Work request:
Give again only those lines from the start of the entries through the line holding "Refusal := Sys2Proof.Machine.Refusal, step", leaving them as they are.

[Excerpts from a dataset]
-- ==== Sys2Proof/Machine/Core.lean ====
section
/-! DEFINITION. The machine behind the host's interface. -/

def Sys2Proof.core : Host.Core :=
  { State := Sys2Proof.Machine.State, Fault := Sys2Proof.Machine.Fault,
    Refusal := Sys2Proof.Machine.Refusal, step := Sys2Proof.Machine.step,
    reset := Sys2Proof.Machine.State.reset }
end

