theorem bt (target : Imm9) : Statement (.bt target) := by
  intro _
  exact (mask_j _ _ _).trans (by rfl)

theorem bf (target : Imm9) : Statement (.bf target) := by
  intro _
  exact (mask_j _ _ _).trans (by rfl)

theorem mov (rd rs1 : RegIdx) : Statement (.mov rd rs1) := by
  intro _
  exact (mask_rds _ _ _ _).trans (by rfl)

theorem clr (rd : RegIdx) : Statement (.clr rd) := by
  intro _
  exact (mask_rd _ _ _).trans (by rfl)

theorem eq (rs1 rs2 : RegIdx) : Statement (.eq rs1 rs2) := by
  intro _
  exact (mask_ss _ _ _ _).trans (by rfl)

theorem zeroFp (rd : RegIdx) : Statement (.zeroFp rd) := by
  intro _
  exact (mask_rd _ _ _).trans (by rfl)

theorem zeroFp2 (rd : RegIdx) : Statement (.zeroFp2 rd) := by
  intro _
  exact (mask_rd _ _ _).trans (by rfl)

theorem zeroFp6 (rd : RegIdx) : Statement (.zeroFp6 rd) := by
  intro _
  exact (mask_rd _ _ _).trans (by rfl)

theorem zeroFp12 (rd : RegIdx) : Statement (.zeroFp12 rd) := by
  intro _
  exact (mask_rd _ _ _).trans (by rfl)

theorem oneFp (rd : RegIdx) : Statement (.oneFp rd) := by
  intro _
  exact (mask_rd _ _ _).trans (by rfl)

theorem oneFp2 (rd : RegIdx) : Statement (.oneFp2 rd) := by
  intro _
  exact (mask_rd _ _ _).trans (by rfl)

theorem oneFp6 (rd : RegIdx) : Statement (.oneFp6 rd) := by
  intro _
  exact (mask_rd _ _ _).trans (by rfl)

theorem oneFp12 (rd : RegIdx) : Statement (.oneFp12 rd) := by
  intro _
  exact (mask_rd _ _ _).trans (by rfl)

theorem ldFp (rd : RegIdx) (g : Imm9) : Statement (.ldFp rd g) := by
  intro _
  exact (mask_ld _ _ _ _).trans (by rfl)

theorem ldFp2 (rd : RegIdx) (g : Imm9) : Statement (.ldFp2 rd g) := by
  intro _
  exact (mask_ld _ _ _ _).trans (by rfl)

theorem ldFp6 (rd : RegIdx) (g : Imm9) : Statement (.ldFp6 rd g) := by
  intro _
  exact (mask_ld _ _ _ _).trans (by rfl)

theorem ldFp12 (rd : RegIdx) (g : Imm9) : Statement (.ldFp12 rd g) := by
  intro _
  exact (mask_ld _ _ _ _).trans (by rfl)

theorem stFp (g : Imm9) (rs1 : RegIdx) : Statement (.stFp g rs1) := by
  intro _
  exact (mask_st _ _ _ _).trans (by rfl)

theorem stFp2 (g : Imm9) (rs1 : RegIdx) : Statement (.stFp2 g rs1) := by
  intro _
  exact (mask_st _ _ _ _).trans (by rfl)

theorem stFp6 (g : Imm9) (rs1 : RegIdx) : Statement (.stFp6 g rs1) := by
  intro _
  exact (mask_st _ _ _ _).trans (by rfl)

theorem stFp12 (g : Imm9) (rs1 : RegIdx) : Statement (.stFp12 g rs1) := by
  intro _
  exact (mask_st _ _ _ _).trans (by rfl)

theorem ldg1 (rd : RegIdx) (g : Imm9) : Statement (.ldg1 rd g) := by
  intro _
  exact (mask_ld _ _ _ _).trans (by rfl)

theorem ldg2 (rd : RegIdx) (g : Imm9) : Statement (.ldg2 rd g) := by
  intro _
  exact (mask_ld _ _ _ _).trans (by rfl)
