-- ==== Sys2Proof/Laws/Tower.lean ====
section
/-! SUPPORT. The values of the Fp operations, the extensionality of the tower's types, and the square-and-multiply loop
bit by bit (42_fp.md R210, 00_scope.md R16). -/

namespace Sys2Proof

/-! ## Fp -/

theorem Fp.ext_val {a b : Fp} (h : a.val = b.val) : a = b := by
  cases a; cases b; cases h; rfl

theorem Fp.eq_iff_val (a b : Fp) : a = b ↔ a.val = b.val := ⟨fun h => h ▸ rfl, Fp.ext_val⟩

@[simp] theorem Fp.val_ofNat (n : Nat) : (Fp.ofNat n).val = n % P := rfl
@[simp] theorem Fp.val_zero : Fp.zero.val = 0 := rfl
@[simp] theorem Fp.val_one : Fp.one.val = 1 := rfl
theorem Fp.val_add (a b : Fp) : (a.add b).val = (a.val + b.val) % P := rfl
theorem Fp.val_sub (a b : Fp) : (a.sub b).val = (a.val + (P - b.val)) % P := rfl
theorem Fp.val_neg (a : Fp) : a.neg.val = (P - a.val) % P := rfl
theorem Fp.val_mul (a b : Fp) : (a.mul b).val = a.val * b.val % P := rfl
@[simp] theorem Fp.ofNat_val (a : Fp) : Fp.ofNat a.val = a := Fp.ext_val (Nat.mod_eq_of_lt a.lt)

/-- An Fp value as a residue class of Mathlib's, in which every identity of rings can be used. -/
def Fp.toZMod (a : Fp) : ZMod P := (a.val : ZMod P)

theorem Fp.toZMod_ofNat (n : Nat) : (Fp.ofNat n).toZMod = (n : ZMod P) := by
  rw [Fp.toZMod, Fp.val_ofNat, ZMod.natCast_eq_natCast_iff', Nat.mod_mod]

theorem Fp.toZMod_injective : Function.Injective Fp.toZMod := by
  intro a b h
  rw [Fp.toZMod, Fp.toZMod, ZMod.natCast_eq_natCast_iff', Nat.mod_eq_of_lt a.lt, Nat.mod_eq_of_lt b.lt] at h
  exact Fp.ext_val h

theorem Fp.toZMod_zero : Fp.zero.toZMod = 0 := by rw [Fp.toZMod, Fp.val_zero, Nat.cast_zero]
theorem Fp.toZMod_one : Fp.one.toZMod = 1 := by rw [Fp.toZMod, Fp.val_one, Nat.cast_one]

theorem Fp.toZMod_add (a b : Fp) : (a.add b).toZMod = a.toZMod + b.toZMod := by
  rw [Fp.add, Fp.toZMod_ofNat, Nat.cast_add]; rfl

theorem Fp.toZMod_mul (a b : Fp) : (a.mul b).toZMod = a.toZMod * b.toZMod := by
  rw [Fp.mul, Fp.toZMod_ofNat, Nat.cast_mul]; rfl

theorem Fp.toZMod_sub (a b : Fp) : (a.sub b).toZMod = a.toZMod - b.toZMod := by
  rw [Fp.sub, Fp.toZMod_ofNat, Nat.cast_add, Nat.cast_sub (le_of_lt b.lt), ZMod.natCast_self, zero_sub, ← sub_eq_add_neg]
  rfl

theorem Fp.toZMod_neg (a : Fp) : a.neg.toZMod = -a.toZMod := by
  rw [Fp.neg, Fp.toZMod_ofNat, Nat.cast_sub (le_of_lt a.lt), ZMod.natCast_self, zero_sub]
  rfl

/-! ## Extensionality -/

theorem Fp2.ext_coeffs {a b : Fp2} (h0 : a.c0 = b.c0) (h1 : a.c1 = b.c1) : a = b := by
  cases a; cases b; cases h0; cases h1; rfl

theorem Fp6.ext_coeffs {a b : Fp6} (h0 : a.c0 = b.c0) (h1 : a.c1 = b.c1) (h2 : a.c2 = b.c2) : a = b := by
  cases a; cases b; cases h0; cases h1; cases h2; rfl

theorem Fp12.ext_coeffs {a b : Fp12} (h0 : a.c0 = b.c0) (h1 : a.c1 = b.c1) : a = b := by
  cases a; cases b; cases h0; cases h1; rfl

@[simp] theorem Fp2.length_coeffs (a : Fp2) : a.coeffs.length = 2 := rfl
@[simp] theorem Fp6.length_coeffs (a : Fp6) : a.coeffs.length = 6 := rfl
@[simp] theorem Fp12.length_coeffs (a : Fp12) : a.coeffs.length = 12 := rfl

/-! ## Square and multiply -/

section Loop
variable {T : Type} (op : T → T → T) (one a : T)

@[simp] theorem sqMulLoop_zero (e : Nat) (acc : T) : sqMulLoop op a e 0 acc = acc := rfl

theorem sqMulLoop_succ (e i : Nat) (acc : T) :
    sqMulLoop op a e (i + 1) acc =
      sqMulLoop op a e i (if e.testBit i then op (op acc acc) a else op acc acc) := rfl

@[simp] theorem sqMul_zero : sqMul op one a 0 = one := rfl

end Loop

end Sys2Proof
end

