/-- After an instruction every register holds a value in its tag's domain. -/
theorem exec_regs_inDomain {i : Instr} {s t : State} (h : exec i s = .next t) (hs : s.pointsOnCurve) :
    ∀ r, (t.reg r).inDomain = true := by
  have ⟨hregs, _⟩ := hs
  obtain ⟨rd, a, hx, ha⟩ | hnone | ⟨rd, rs1, rs2, rfl⟩ := exec_writesInDomain i hs
  · obtain ⟨v, hv, rfl⟩ | ⟨e, -, rfl⟩ := commitReg_next (hx ▸ h)
    · exact setReg_inDomain hregs rd (ha v hv)
    · exact hregs
  · intro r
    rw [(frameRegistersFlagMiller i s t h).1 r (by simp [hnone])]
    exact hregs r
  · obtain ⟨e, -, rfl⟩ | ⟨x, u, -, ⟨e, -, rfl⟩ | ⟨-, rfl⟩⟩ := execMiller_next h
    · exact hregs
    · exact hregs
    · exact setReg_inDomain (s := s.setMl u) hregs rd rfl

/-! ## The Miller unit -/

/-- ML_T, ML_Q and ML_P lie on their curves. -/
def Miller.PointsOnCurve (u : Miller) : Prop :=
  g2OnCurve u.t = true ∧ g2OnCurve u.q = true ∧ g1OnCurve u.p = true

/-- Every step adds to T points of the twist: T itself, Q and Q's Frobenius images. -/
theorem loopBody_t_onCurve {u : Miller} {f l : Fp12} {t : G2} (hu : u.PointsOnCurve)
    (h : loopBody u = some (f, t, l)) : g2OnCurve t = true := by
  obtain ⟨ht, hq, -⟩ := hu
  rw [loopBody] at h
  split at h
  · cases h
  · next f' t' l' hdbl =>
    obtain ⟨-, -, rfl⟩ := lineAndAdd_some hdbl
    have hdouble : g2OnCurve (g2Add u.t u.t) = true := g2Add_onCurve ht ht
    split at h
    · obtain ⟨-, -, rfl⟩ := lineAndAdd_some h
      exact g2Add_onCurve hdouble hq
    · cases h
      exact hdouble

theorem stepLoop_t_onCurve {u v : Miller} (hu : u.PointsOnCurve) (h : stepLoop u = some v) :
    g2OnCurve v.t = true := by
  rw [stepLoop] at h
  split at h
  · cases h
  · next f t l hbody =>
    have ht := loopBody_t_onCurve hu hbody
    split at h <;> cases h <;> exact ht

theorem stepFrob1_t_onCurve {u v : Miller} (hu : u.PointsOnCurve) (h : stepFrob1 u = some v) :
    g2OnCurve v.t = true := by
  obtain ⟨ht, hq, -⟩ := hu
  rw [stepFrob1] at h
  split at h
  · cases h
  · next f t l hadd =>
    obtain ⟨-, -, rfl⟩ := lineAndAdd_some hadd
    cases h
    exact g2Add_onCurve ht (g2Frob1_onCurve hq)

theorem stepFrob2_t_onCurve {u v : Miller} (hu : u.PointsOnCurve) (h : stepFrob2 u = some v) :
    g2OnCurve v.t = true := by
  obtain ⟨ht, hq, -⟩ := hu
  rw [stepFrob2] at h
  split at h
  · cases h
  · next f t l hadd =>
    obtain ⟨-, -, rfl⟩ := lineAndAdd_some hadd
    cases h
    exact g2Add_onCurve ht (g2Neg_onCurve (g2Frob2_onCurve hq))

/-- A completed Miller step is that of its state. -/
theorem millerStep_eq_ok {u v : Miller} (h : millerStep u = .ok v) :
    stepLoop u = some v ∨ stepFrob1 u = some v ∨ stepFrob2 u = some v := by
  rw [millerStep] at h
  split at h
  · cases h
  · cases h
  · split at h
    · next w hw => cases h; exact .inl hw
    · cases h
  · split at h
    · next w hw => cases h; exact .inr (.inl hw)
    · cases h
  · split at h
    · next w hw => cases h; exact .inr (.inr hw)
    · cases h

theorem millerStep_pointsOnCurve (u v : Miller) (h : millerStep u = .ok v) (hu : u.PointsOnCurve) :
    v.PointsOnCurve := by
  obtain ⟨hq, hp, -⟩ := millerStep_ok h
  have ht : g2OnCurve v.t = true := by
    obtain hstep | hstep | hstep := millerStep_eq_ok h
    · exact stepLoop_t_onCurve hu hstep
    · exact stepFrob1_t_onCurve hu hstep
    · exact stepFrob2_t_onCurve hu hstep
  exact ⟨ht, by rw [hq]; exact hu.2.1, by rw [hp]; exact hu.2.2⟩

/-- After an instruction the Miller unit's points lie on their curves. -/
theorem exec_ml_pointsOnCurve {i : Instr} {s t : State} (h : exec i s = .next t) (hs : s.pointsOnCurve) :
    t.ml.PointsOnCurve := by
  have ⟨_, hml⟩ := hs
  obtain hsame | hstep | ⟨rs1, rs2, m, n, q, p, k, hq, hp, hrun⟩ := exec_ml h
  · rwa [hsame]
  · exact millerStep_pointsOnCurve _ _ hstep hml
  · have hq : g2OnCurve q = true := (inDomain_ofG2 m q).symm.trans (inDomain_of_reg hs hq)
    have hp : g1OnCurve p = true := (inDomain_ofG1 n p).symm.trans (inDomain_of_reg hs hp)
    rw [hrun]
    exact millerLoop_keeps millerStep_pointsOnCurve k (millerInit q p) ⟨hq, hq, hp⟩

/-! ## Every step -/

theorem pointsOnCurve_keptByParts : KeptByParts State.pointsOnCurve where
  queue _ _ hs := hs
  exec _ _ _ _ h hs := ⟨exec_regs_inDomain h hs, exec_ml_pointsOnCurve h hs⟩
  trap _ _ hs := hs
  read _ _ _ hs := hs
  write off v s t h hs := by
    cases h with
    | sreset => exact reset_pointsOnCurve
    | _ => exact hs
  powerOn _ := reset_pointsOnCurve

/-- Settles O13: loads check the curve, and every operation on points is closed on its curve. -/
theorem stepKeepsPointsOnCurve : Obligations.StepKeepsPointsOnCurve :=
  fun _ _ hs h => pointsOnCurve_keptByParts.step h hs

end Sys2Proof.Machine
end

section
/-! Coefficients in the layout's order: how the embeddings pad them and how an index names one
(20_memory.md R96, 43_fp2.md R267 to R269, 44_fp6.md R304, R305, 45_fp12.md R337, R338). -/

namespace Sys2Proof.Machine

Solution to the exercise:
-- ==== Sys2Proof/Machine/Core.lean ====
section
/-! DEFINITION. The machine behind the host's interface. -/

def Sys2Proof.core : Host.Core :=
  { State := Sys2Proof.Machine.State, Fault := Sys2Proof.Machine.Fault,
    Refusal := Sys2Proof.Machine.Refusal, step := Sys2Proof.Machine.step,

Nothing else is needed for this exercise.